-- ==== Sys2Proof/Laws/Ops.lean ====
section
/-! SUPPORT. What each shared operation can do, said once: the buffer, PutByte, exception entry, admission, the guards
of commands and micro-operations, and the cases of a step. -/

namespace Sys2Proof.Machine

/-! ## The block buffer -/

theorem Memory.get?_put_same (m : Memory) (a : Nat) (b : Byte) : (m.put a b).get? a = some b := by
  induction m with
  | nil => simp [Memory.put, Memory.get?]
  | cons c m ih =>
    obtain ⟨k, v⟩ := c
    simp only [Memory.put]
    split
    · simp [Memory.get?]
    · split
      · simp [Memory.get?]
      · simp [Memory.get?, Ne.symm ‹¬ a = k›, ih]

theorem Memory.get?_put_other (m : Memory) {a a' : Nat} (b : Byte) (h : a' ≠ a) :
    (m.put a b).get? a' = m.get? a' := by
  induction m with
  | nil => simp [Memory.put, Memory.get?, h.symm]
  | cons c m ih =>
    obtain ⟨k, v⟩ := c
    simp only [Memory.put]
    split
    · simp [Memory.get?, h.symm]
    · split
      · rename_i heq
        subst heq
        simp [Memory.get?, h.symm]
      · simp [Memory.get?, ih]

theorem Memory.mem_put {m : Memory} {a : Nat} {b : Byte} {c : Host.Cell} (h : c ∈ m.put a b) :
    c = (a, b) ∨ c ∈ m := by
  induction m with
  | nil => simpa [Memory.put] using h
  | cons d m ih =>
    obtain ⟨k, v⟩ := d
    simp only [Memory.put] at h
    split at h
    · simpa using h
    · split at h
      · rcases List.mem_cons.1 h with h | h
        · exact .inl h
        · exact .inr (List.mem_cons_of_mem _ h)
      · rcases List.mem_cons.1 h with h | h
        · exact .inr (h ▸ List.mem_cons_self)
        · exact (ih h).imp_right (List.mem_cons_of_mem _)

/-- Writing a byte inside the buffer space keeps the canonical form. -/
theorem Memory.wf_put {m : Memory} {a : Nat} (b : Byte) (ha : a < 64) (h : m.wf) : (m.put a b).wf := by
  refine ⟨?_, fun c hc => (Memory.mem_put hc).elim (fun e => e ▸ ha) (h.2 c)⟩
  have hp := h.1
  clear h
  induction m with
  | nil => simp [Memory.put]
  | cons d m ih =>
    obtain ⟨k, v⟩ := d
    obtain ⟨hk, hm⟩ := List.pairwise_cons.1 hp
    simp only [Memory.put]
    split
    · rename_i hlt
      refine List.pairwise_cons.2 ⟨fun c hc => ?_, hp⟩
      rcases List.mem_cons.1 hc with rfl | hc
      · exact hlt
      · exact Nat.lt_trans hlt (hk c hc)
    · split
      · rename_i heq
        exact List.pairwise_cons.2 ⟨fun c hc => heq ▸ hk c hc, hm⟩
      · rename_i hlt hne
        refine List.pairwise_cons.2 ⟨fun c hc => ?_, ih hm⟩
        rcases Memory.mem_put hc with rfl | hc
        · exact Nat.lt_of_le_of_ne (Nat.le_of_not_lt hlt) (Ne.symm hne)
        · exact hk c hc

/-- The reset state's memory is in canonical form. -/
theorem State.reset_buf_wf : State.reset.buf.wf := by decide

/-- Reading the buffer depends on its contents and the count of resets alone. -/
theorem State.bufByte_congr {s t : State} (hb : t.buf = s.buf) (hr : t.resets = s.resets) : s.sameBuffer t := by
  intro a
  simp [State.bufByte, hb, hr]

theorem State.blockWords_congr {s t : State} (h : ∀ a, a < 64 → t.bufByte a = s.bufByte a) :
    t.blockWords = s.blockWords := by
  simp only [State.blockWords]
  congr 1
  funext i
  have := i.isLt
  simp only [State.blockWord]
  rw [h _ (by omega), h _ (by omega), h _ (by omega), h _ (by omega)]

/-! ## PutByte (R84) -/

section putByte
variable (s : State) (b : Byte) (cont ret : Phase)

@[simp] theorem State.putByte_acc : (s.putByte b cont ret).acc = s.acc := by unfold State.putByte; split <;> rfl
@[simp] theorem State.putByte_work : (s.putByte b cont ret).work = s.work := by unfold State.putByte; split <;> rfl
@[simp] theorem State.putByte_sr : (s.putByte b cont ret).sr = s.sr := by unfold State.putByte; split <;> rfl
@[simp] theorem State.putByte_buf : (s.putByte b cont ret).buf = s.buf.put s.pos.toNat b := by
  unfold State.putByte; split <;> rfl
@[simp] theorem State.putByte_len : (s.putByte b cont ret).len = s.len := by unfold State.putByte; split <;> rfl
@[simp] theorem State.putByte_t : (s.putByte b cont ret).t = s.t := by unfold State.putByte; split <;> rfl
@[simp] theorem State.putByte_err : (s.putByte b cont ret).err = s.err := by unfold State.putByte; split <;> rfl
@[simp] theorem State.putByte_ecode : (s.putByte b cont ret).ecode = s.ecode := by unfold State.putByte; split <;> rfl
@[simp] theorem State.putByte_resp : (s.putByte b cont ret).resp = s.resp := by unfold State.putByte; split <;> rfl
@[simp] theorem State.putByte_trace : (s.putByte b cont ret).trace = s.trace := by unfold State.putByte; split <;> rfl
@[simp] theorem State.putByte_host : (s.putByte b cont ret).host = s.host := by unfold State.putByte; split <;> rfl
@[simp] theorem State.putByte_resets : (s.putByte b cont ret).resets = s.resets := by
  unfold State.putByte; split <;> rfl

/-- POS steps by one and wraps from 63 to 0 (R26, R84). -/
@[simp] theorem State.putByte_pos : (s.putByte b cont ret).pos = s.pos + 1#6 := by
  unfold State.putByte
  split
  · rename_i h
    simp [h]
  · rfl

@[simp] theorem State.putByte_phase :
    (s.putByte b cont ret).phase = if s.pos = 63#6 then .load else cont := by
  unfold State.putByte; split <;> rfl

@[simp] theorem State.putByte_ret : (s.putByte b cont ret).ret = if s.pos = 63#6 then ret else s.ret := by
  unfold State.putByte; split <;> rfl

/-- After PutByte the byte at the old POS reads as the byte written, every other byte as before. -/
theorem State.bufByte_putByte (a : Nat) :
    (s.putByte b cont ret).bufByte a = if a = s.pos.toNat then b else s.bufByte a := by
  simp only [State.bufByte, State.putByte_buf, State.putByte_resets]
  split
  · rename_i h
    subst h
    simp [Memory.get?_put_same]
  · rename_i h
    rw [Memory.get?_put_other _ _ h]

end putByte

/-! ## Exception entry (R125) -/

section raising
variable (s : State) (c : Cause)

@[simp] theorem State.raise_acc : (s.raise c).acc = s.acc := by unfold State.raise; split <;> rfl
@[simp] theorem State.raise_work : (s.raise c).work = s.work := by unfold State.raise; split <;> rfl
@[simp] theorem State.raise_sr : (s.raise c).sr = s.sr := by unfold State.raise; split <;> rfl
@[simp] theorem State.raise_buf : (s.raise c).buf = s.buf := by unfold State.raise; split <;> rfl
@[simp] theorem State.raise_len : (s.raise c).len = s.len := by unfold State.raise; split <;> rfl
@[simp] theorem State.raise_pos : (s.raise c).pos = s.pos := by unfold State.raise; split <;> rfl
@[simp] theorem State.raise_phase : (s.raise c).phase = s.phase := by unfold State.raise; split <;> rfl
@[simp] theorem State.raise_t : (s.raise c).t = s.t := by unfold State.raise; split <;> rfl
@[simp] theorem State.raise_ret : (s.raise c).ret = s.ret := by unfold State.raise; split <;> rfl
@[simp] theorem State.raise_trace : (s.raise c).trace = s.trace := by unfold State.raise; split <;> rfl
@[simp] theorem State.raise_host : (s.raise c).host = s.host := by unfold State.raise; split <;> rfl
@[simp] theorem State.raise_resets : (s.raise c).resets = s.resets := by unfold State.raise; split <;> rfl

@[simp] theorem State.raise_resp : (s.raise c).resp = some respError := by unfold State.raise; split <;> rfl

@[simp] theorem State.raise_err : (s.raise c).err = true := by
  unfold State.raise
  split
  · assumption
  · rfl

@[simp] theorem State.raise_ecode : (s.raise c).ecode = if s.err then s.ecode else c := by
  unfold State.raise; split <;> rfl

end raising

/-! ## Commands and micro-operations -/

/-- If a command answers a next state, the core was quiescent, and the command was refused with its exception or had
its effect (R62). -/
theorem State.command_cases {s t : State} {i : Instr} {effect : State} (h : s.command i effect = .next t) :
    s.phase.quiescent = true ∧
      ((∃ c, s.admission i = some c ∧ t = s.raise c) ∨ (s.admission i = none ∧ t = effect)) := by
  unfold State.command at h
  split at h
  · rename_i hq
    refine ⟨hq, ?_⟩
    cases hi : s.admission i with
    | some c => rw [hi] at h; injection h with h; exact .inl ⟨c, rfl, h.symm⟩
    | none => rw [hi] at h; injection h with h; exact .inr ⟨rfl, h.symm⟩
  · cases h

/-- A command that is admitted has its effect. -/
theorem State.command_admitted {s : State} {i : Instr} (effect : State) (hq : s.phase.quiescent = true)
    (ha : s.admission i = none) : s.command i effect = .next effect := by
  simp [State.command, hq, ha]

/-- A command that fails a check raises that check's exception. -/
theorem State.command_raises {s : State} {i : Instr} {c : Cause} (effect : State) (hq : s.phase.quiescent = true)
    (ha : s.admission i = some c) : s.command i effect = .next (s.raise c) := by
  simp [State.command, hq, ha]

/-- A command never faults. -/
theorem State.command_not_fault (s : State) (i : Instr) (effect : State) (r : Fault) :
    s.command i effect ≠ .fault r := by
  unfold State.command
  split
  · cases s.admission i <;> simp
  · simp

/-- If a micro-operation answers a next state, its phase selected it. -/
theorem State.micro_cases {s t : State} {p : Phase} {e : Host.Outcome State Fault Refusal}
    (h : s.micro p e = .next t) : s.phase = p ∧ e = .next t := by
  unfold State.micro at h
  split at h
  · exact ⟨‹_›, h⟩
  · cases h

/-- In its phase a micro-operation is its effect. -/
theorem State.micro_selected {s : State} {p : Phase} (e : Host.Outcome State Fault Refusal) (h : s.phase = p) :
    s.micro p e = e := by
  simp [State.micro, h]

/-- If a round answers a next state, PHASE and SEL selected it. -/
theorem State.roundMicro_cases {s t effect : State} {k : BitVec 2} (h : s.roundMicro k effect = .next t) :
    s.phase = .round ∧ sel s.t = some k ∧ t = effect := by
  obtain ⟨hp, he⟩ := State.micro_cases h
  cases hs : sel s.t with
  | none => rw [hs] at he; cases he
  | some k' =>
    rw [hs] at he
    dsimp only at he
    split at he
    · rename_i hk
      injection he with he
      exact ⟨hp, congrArg some hk, he.symm⟩
    · cases he

/-- A round that PHASE and SEL select has its effect. -/
theorem State.roundMicro_selected {s : State} {k : BitVec 2} (effect : State) (hp : s.phase = .round)
    (hs : sel s.t = some k) : s.roundMicro k effect = .next effect := by
  simp [State.roundMicro, State.micro, hp, hs]

/-- SEL is T div 20 for T up to 79 (R29, R100). -/
theorem sel_eq_div {t : BitVec 7} (h : t.toNat ≤ 79) : sel t = some (BitVec.ofNat 2 (t.toNat / 20)) := by
  unfold sel
  split
  · rw [show t.toNat / 20 = 0 by omega]; rfl
  · split
    · rw [show t.toNat / 20 = 1 by omega]; rfl
    · split
      · rw [show t.toNat / 20 = 2 by omega]; rfl
      · rw [show t.toNat / 20 = 3 by omega]; rfl

/-! ## The step -/

/-- What a micro-operation step is in each phase (R28, R49, R53). -/
theorem State.microStep_padTerm {s : State} (h : s.phase = .padTerm) : s.microStep = exec .padt s := by
  simp [State.microStep, State.uop, h, Phase.code, decodeMicro, uopPhase]

theorem State.microStep_padZero {s : State} (h : s.phase = .padZero) : s.microStep = exec .padz s := by
  simp [State.microStep, State.uop, h, Phase.code, decodeMicro, uopPhase]

theorem State.microStep_padLen {s : State} (h : s.phase = .padLen) : s.microStep = exec .padl s := by
  simp [State.microStep, State.uop, h, Phase.code, decodeMicro, uopPhase]

theorem State.microStep_load {s : State} (h : s.phase = .load) : s.microStep = exec .ldblk s := by
  simp [State.microStep, State.uop, h, Phase.code, decodeMicro, uopPhase]

theorem State.microStep_fold {s : State} (h : s.phase = .fold) : s.microStep = exec .fold s := by
  simp [State.microStep, State.uop, h, Phase.code, decodeMicro, uopPhase]

/-- In ROUND with T up to 79, whichever round SEL selects is ROUNDSTEP with that SEL's function and constant (R103). -/
theorem State.microStep_round {s : State} (h : s.phase = .round) (ht : s.t.toNat ≤ 79) :
    s.microStep = .next (s.roundStep (fsel (BitVec.ofNat 2 (s.t.toNat / 20)) s.work.b s.work.c s.work.d)
      (klut (BitVec.ofNat 2 (s.t.toNat / 20)))) := by
  have hs := sel_eq_div ht
  have hk : s.t.toNat / 20 = 0 ∨ s.t.toNat / 20 = 1 ∨ s.t.toNat / 20 = 2 ∨ s.t.toNat / 20 = 3 := by omega
  rcases hk with hk | hk | hk | hk <;> rw [hk] at hs ⊢ <;>
    simp [State.microStep, State.uop, h, hs, Phase.code, decodeMicro, uopPhase, uopSel, exec, execRnd0, execRnd1,
      execRnd2, execRnd3, State.roundMicro, State.micro]

/-- In ROUND with T above 79 no round is selected (U6). -/
theorem State.microStep_no_round {s : State} (h : s.phase = .round) (ht : 79 < s.t.toNat) :
    s.microStep = .fault .noRoundSelected := by
  have hs : sel s.t = none := by
    unfold sel
    split_ifs <;> first | omega | rfl
  simp [State.microStep, State.uop, h, hs]

/-- What one step can be: a reset, a command transferred, a move passed or none made, or a micro-operation. -/
theorem step_cases {s t : State} (h : step s = .next t) :
    (∃ rest, s.host = .reset :: rest ∧ t = (s.setHost rest).resetEvent)
    ∨ (s.excluded = false ∧ s.phase.quiescent = true ∧
        ((∃ w rest, s.host = .command w :: rest ∧ (s.setHost rest).transfer w = .next t)
          ∨ (∃ rest, s.host = .wait :: rest ∧ t = s.setHost rest)
          ∨ (s.host = [] ∧ t = s)))
    ∨ (s.excluded = false ∧ s.phase.quiescent = false ∧ (∀ rest, s.host ≠ .reset :: rest)
        ∧ (s.setHost (busyMoves s.host)).microStep = .next t) := by
  unfold step State.sequencerStep at h
  split at h
  · rename_i rest hh
    injection h with h
    exact .inl ⟨rest, hh, h.symm⟩
  · rename_i hn
    right
    split at h
    · cases h
    · rename_i he
      have he : s.excluded = false := by simpa using he
      unfold State.proceed at h
      split at h
      · rename_i hq
        left
        refine ⟨he, hq, ?_⟩
        split at h
        · rename_i w rest hh; exact .inl ⟨w, rest, hh, h⟩
        · rename_i rest hh; injection h with h; exact .inr (.inl ⟨rest, hh, h.symm⟩)
        · rename_i rest hh; exact absurd hh (hn rest)
        · rename_i hh; injection h with h; exact .inr (.inr ⟨hh, h.symm⟩)
      · rename_i hq
        exact .inr ⟨he, by simpa using hq, hn, h⟩

/-- A transferred word is an instruction executed, or an illegal word's exception (R124, check 1). -/
theorem State.transfer_cases {s t : State} {w : CmdWord} (h : s.transfer w = .next t) :
    (∃ i, decodeCommand w = .ok i ∧ exec i s = .next t)
    ∨ ((∃ e, decodeCommand w = .error e) ∧ t = s.raise .illegalCommand) := by
  unfold State.transfer at h
  split at h
  · rename_i i hi; exact .inl ⟨i, hi, h⟩
  · rename_i e he; injection h with h; exact .inr ⟨⟨e, he⟩, h.symm⟩

end Sys2Proof.Machine
end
==================================================
■ Exercise ■
Set down, exactly as they stand above, the lines starting with the line with "rcases Memory.mem_put hc" and going on through the line with "have := i.isLt", and no others.

■ Answer section ■
        rcases Memory.mem_put hc with rfl | hc
        · exact Nat.lt_of_le_of_ne (Nat.le_of_not_lt hlt) (Ne.symm hne)
        · exact hk c hc

/-- The reset state's memory is in canonical form. -/
theorem State.reset_buf_wf : State.reset.buf.wf := by decide

/-- Reading the buffer depends on its contents and the count of resets alone. -/
theorem State.bufByte_congr {s t : State} (hb : t.buf = s.buf) (hr : t.resets = s.resets) : s.sameBuffer t := by
  intro a
  simp [State.bufByte, hb, hr]

theorem State.blockWords_congr {s t : State} (h : ∀ a, a < 64 → t.bufByte a = s.bufByte a) :
    t.blockWords = s.blockWords := by
  simp only [State.blockWords]
  congr 1
  funext i
  have := i.isLt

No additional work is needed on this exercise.